Boeing’s CST-100 Starliner Spacecraft

The crew access arm is seen as it swings into position for Boeing’s CST-100 Starliner spacecraft atop a United Launch Alliance Atlas V rocket at the launch pad at Space Launch Complex 41 ahead of the Orbital Flight Test-2 mission, Wednesday, May 18, 2022 at Cape Canaveral Space Force Station in Florida.

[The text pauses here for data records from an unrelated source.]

theorem KeepsFlight.of_eq {s t : State} (hc : t.cfg = s.cfg) (hm : t.mem = s.mem)
    (hs : t.mstatus = s.mstatus) (hp : t.satp = s.satp) (hr : t.reservation = s.reservation)
    (hf : t.spec = s.spec) : KeepsFlight s t where
  cfg := hc
  mem := by rw [hm]; exact id
  mpp := by rw [hs]; exact id
  satp := by rw [hc, hp]; exact id
  reservation := by rw [hr]; exact id
  flight := by rw [hf]; exact List.Subset.refl _

theorem KeepsFlight.trans {s t u : State} (h : KeepsFlight s t) (k : KeepsFlight t u) : KeepsFlight s u where
  cfg := k.cfg.trans h.cfg
  mem := k.mem ∘ h.mem
  mpp := k.mpp ∘ h.mpp
  satp := k.satp ∘ h.satp
  reservation := k.reservation ∘ h.reservation
  flight := List.Subset.trans k.flight h.flight

theorem KeepsFlight.refl (s : State) : KeepsFlight s s := .of_eq rfl rfl rfl rfl rfl rfl

/-- The access in progress is none of these fields. -/
theorem KeepsFlight.withAccess {s t : State} (h : KeepsFlight s t) (a : Option Access) :
    KeepsFlight s { t with access := a } :=
  h.trans (.of_eq rfl rfl rfl rfl rfl rfl)

/-- Nor is the hart's program. -/
theorem KeepsFlight.withOps {s t : State} (h : KeepsFlight s t) (ops : List HartOp) :
    KeepsFlight s { t with ops := ops } :=
  h.trans (.of_eq rfl rfl rfl rfl rfl rfl)

/-- An access begins by taking its act off the program. -/
theorem State.Begins.keeps {s u : State} {g : Goal} (h : s.Begins g u) : KeepsFlight s u := by
  obtain ⟨_, ops, rfl⟩ := h.eq_ops
  exact (KeepsFlight.refl s).withOps ops

theorem setMem_keeps {s : State} {m : Memory} (h : s.mem.wf = true → m.wf = true) :
    KeepsFlight s (s.setMem m) where
  cfg := rfl
  mem := h
  mpp := id
  satp := id
  reservation := id
  flight := List.Subset.refl _

/-- A memory event of a walk writes at most one word of memory. -/
theorem Walk.step_keeps {w : Walk} {s s' : State} {o : WalkOut} (h : w.step s = (o, s')) :
    KeepsFlight s s' := by
  have hsame := Walk.same_of_step h
  have hmem : s.mem.wf = true → s'.mem.wf = true := fun hwf => by
    rcases w.step_mem s with hm | ⟨_, _, _, _, hm, _⟩ <;> rw [h] at hm <;> rw [hm]
    · exact hwf
    · exact Memory.wf_writeWord hwf _ _
  exact (setMem_keeps hmem).trans
    (.of_eq hsame.cfg rfl hsame.mstatus hsame.satp hsame.reservation hsame.spec)

theorem takeException_keeps (s : State) (c : Nat) (v : Word) : KeepsFlight s (s.takeException c v) where
  cfg := by simp
  mem := by simp
  mpp := fun h => State.msMpp_takeException h c v
  satp := by simp
  reservation := by simp
  flight := by simp

theorem takeExn_keeps (s : State) (e : Exn) : KeepsFlight s (s.takeExn e) :=
  takeException_keeps s e.cause e.va

theorem takeIllegal_keeps (s : State) : KeepsFlight s s.takeIllegal :=
  have draw : KeepsFlight s { s with draws := s.draws + 1 } := .of_eq rfl rfl rfl rfl rfl rfl
  draw.trans (takeException_keeps _ _ _)

theorem reply_keeps (s : State) (r : Reply) : KeepsFlight s (s.reply r) := .of_eq rfl rfl rfl rfl rfl rfl

theorem failAccess_keeps {s t : State} {g : Goal} {e : Exn} (h : failAccess s g e = .out (.next t)) :
    KeepsFlight s t := by
  rcases failAccess_cases s g e with ⟨_, _, hf⟩ | ⟨_, _, hf⟩ <;> rw [hf] at h <;> cases h
  · exact takeExn_keeps s e
  · exact (reply_keeps s _).trans (takeExn_keeps _ e)

/-- The fence ends the walks in flight, and starts none (R110). -/
theorem fence_keeps (s : State) (a : AddrSel) (i : AsidSel) : KeepsFlight s (s.fence a i) where
  cfg := by simp
  mem := by simp
  mpp := by simp
  satp := by simp
  reservation := by simp
  flight := by simp

theorem exec_sfenceVma (rs1 rs2 : Nat) (s : State) :
    exec (.sfenceVma rs1 rs2) s = execSfenceVma rs1 rs2 s := rfl

/-- Executing the one instruction either fences and moves the pc, or takes an exception (R110, R115). -/
theorem exec_next {i : Instr} {s t : State} (h : exec i s = .next t) :
    (∃ a asid, t = (s.fence a asid).advancePc 4#32) ∨ t = s.takeIllegal := by
  obtain ⟨rs1, rs2⟩ := i
  rw [exec_sfenceVma] at h
  rcases execSfenceVma_cases rs1 rs2 s with ⟨_, hx⟩ | ⟨_, hx⟩ <;> rw [hx] at h <;> cases h
  · exact .inl ⟨_, _, rfl⟩
  · exact .inr rfl

theorem exec_keeps {i : Instr} {s t : State} (h : exec i s = .next t) : KeepsFlight s t := by
  rcases exec_next h with ⟨a, asid, rfl⟩ | rfl
  · exact (fence_keeps s a asid).trans (.of_eq rfl rfl rfl rfl rfl rfl)
  · exact takeIllegal_keeps s

/-- `performRequest_cases` for a request that is answered. -/
theorem performRequest_next {s t : State} {r : Request} {ps : List PhysPiece}
    (h : performRequest s r ps = .out (.next t)) :
    SameButData s t ∧
      (t.mem = s.mem ∨ ∃ bs, t.mem = s.mem.writeAll ((pieceAddrs ps).zip bs)) ∧
      (t.reservation = s.reservation ∨ t.reservation = none ∨
        ∃ a b, t.reservation = reservationOf ps a b) := by
  rcases performRequest_cases s r ps with hf | ⟨u, hu, hsame, hmem, hres, _⟩
  · rw [hf] at h; cases h
  · rw [hu] at h
    cases h
    exact ⟨hsame, hmem.imp_right fun ⟨_, _, hm⟩ => ⟨_, hm⟩, hres⟩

The crew access arm is seen as it swings into position for Boeing’s CST-100 Starliner spacecraft atop a United Launch Alliance Atlas V rocket at the launch pad at Space Launch Complex 41 ahead of the Orbital Flight Test-2 mission, Wednesday, May 18, 2022 at Cape Canaveral Space Force Station in Florida. Photo Credit: NASA/Joel Kowsky

NASA’s Boeing Orbital Flight Test-2 will provide valuable data that will help the agency certify the company’s CST-100 Starliner spacecraft to carry astronauts to and from the International Space Station for NASA’s Commercial Crew Program. Starliner is designed to accommodate up to seven passengers or a mix of crew and cargo, but for NASA missions will carry up to four astronauts to the orbiting laboratory.

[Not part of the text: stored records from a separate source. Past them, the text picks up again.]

-- ==== Sys2Proof/Word.lean ====
section
/-! DEFINITION. The words of the device: bytes, two's-complement readings of raw object values, and bit fields. -/

namespace Sys2Proof

/-- One byte of an addressed memory of the device. -/
abbrev Byte := BitVec 8

/-- The two's-complement reading of the low `w` bits of `n` (`w` at least 1). -/
def toSigned (w n : Nat) : Int :=
  let m := n % 2 ^ w
  if m < 2 ^ (w - 1) then (m : Int) else (m : Int) - (2 ^ w : Nat)

/-- The `w`-bit two's-complement word of an integer, as a natural number. -/
def ofSigned (w : Nat) (z : Int) : Nat := (z % ((2 ^ w : Nat) : Int)).toNat

/-- Bits `[lo + w - 1 : lo]` of `n`. -/
def bitsAt (n lo w : Nat) : Nat := n / 2 ^ lo % 2 ^ w

/-- Bit `i` of `n`. -/
def bitAt (n i : Nat) : Bool := n / 2 ^ i % 2 == 1

/-- `n` with bits `[lo + w - 1 : lo]` replaced by the low `w` bits of `v`. -/
def putBits (n lo w v : Nat) : Nat :=
  n / 2 ^ (lo + w) * 2 ^ (lo + w) + v % 2 ^ w * 2 ^ lo + n % 2 ^ lo

/-- A Boolean as a bit. -/
def bit (b : Bool) : Nat := if b then 1 else 0

end Sys2Proof
end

Starliner’s two main segments are the crew module and service module and together they are 16.5 feet high and 15 feet in diameter. The crew module is intended to be reused for up to 10 missions.

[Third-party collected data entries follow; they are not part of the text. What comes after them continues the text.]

-- ==== Sys2Proof/Config.lean ====
section
/-! DEFINITION. What the spec leaves to the part or leaves open: constants without a body, so that no proof can
see a value of them. Each is named in the assumption log. -/

namespace Sys2Proof.Config

/-- Identity of the part, which the spec names but does not number (R341; log entry 3). -/
opaque firmwareVersion : Nat
/-- SERIAL_NUMBER, as its 16 ASCII bytes (R341; log entry 3). -/
opaque serialNumber : List Nat
/-- DEVICE_MAC (R341; log entry 3). -/
opaque deviceMac : Nat

/-- Error of the sine table at an 18-bit phase, in 2^-30; used inside the bound of R117 (log entry 5). -/
opaque sineErr : Nat → Int
/-- Error of the arc tangent of R134 at (s1, c1), in 2^-32 turn; used inside its bound (log entry 5). -/
opaque atanErr : Int → Int → Int
/-- Freedom of the linearisation sum of R153, in 2^-32 turn; used inside its bound (log entry 5). -/
opaque linErr : Int → Int → Int
/-- Difference of the weir from the exact plan, in 2^-40 turn; used inside the bounds of R205 (log entry 5). -/
opaque weirPosErr : Int → Int → Int
/-- Difference of the weir's velocity from the exact plan, in 2^-40 turn/s (R205; log entry 5). -/
opaque weirVelErr : Int → Int → Int
/-- Coefficient `i` of the first half of RESPONSE_r, in 2^-30; the spec gives no coefficients (R120; log entry 6). -/
opaque firCoef : Nat → Nat → Int
/-- Factory trim of the gain of a converter channel, in 2^-30 (R84; log entry 7). -/
opaque trimGain : Nat → Nat
/-- Factory trim of the offset of a converter channel, in chain units (R84; log entry 7). -/
opaque trimOffset : Nat → Int
/-- The referenced word of a channel whose sensed excitation is exactly 0 (R125 divides 0 by 0; log entry 8). -/
opaque zeroReference : Nat → Int
/-- Fresh values for results the spec leaves undefined, by the counter `freeCount` of State (log entry 2). -/
opaque freeValue : Nat → Nat

/-- The byte that names an action in the data of 0x3810 to 0x3813; the spec lists no codes but the host KINDs (log
entry 13). -/
opaque actionCode : Nat → Nat

/-- The cause byte of 0x380B: 0 link down, 1 port PARKED, 2 three requests without a response; the spec gives the causes
no codes (log entry 22). -/
opaque pdelayCause : Nat → Nat

/-- The word that holds a result which does not fit it, where the spec states no limit for it, by width and exact result; and
the result of a formula that divides by 0 (log entry 9). -/
opaque outOfRange : Nat → Int → Nat

/-- The slope of the offsets of a domain when a single Sync has been used, from its ingress time and offset: one point has
none (R296; log entry 10). -/
opaque slopeOfOne : Int → Int → Int

/-- Where the trip level of the die temperature of TILE_t lies above 110 °C, in 0.01 °C; used inside the 5 °C of R472 (log entry
113). -/
opaque dieTrip : Nat → Nat

/-- Which of the 14 types an object of 0x5000 to 0x5FFF has, by its key (R340; log entry 24). -/
opaque vendorType : Nat → Nat

end Sys2Proof.Config
end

For orbital maneuvering and attitude control of Starliner, a total of 20 engines can each produce 1,400 pounds of thrust and, together, provide the spacecraft with the propulsion it needs to reach orbit after separating from United Launch Alliance’s Atlas V rocket. A combined 28 reaction control system engines, each providing 85 pounds of thrust, will provide the velocity needed for Starliner to make small directional changes, including when it docks to the space station. The spacecraft also is equipped with four launch abort engines to be used during an unlikely abort scenario.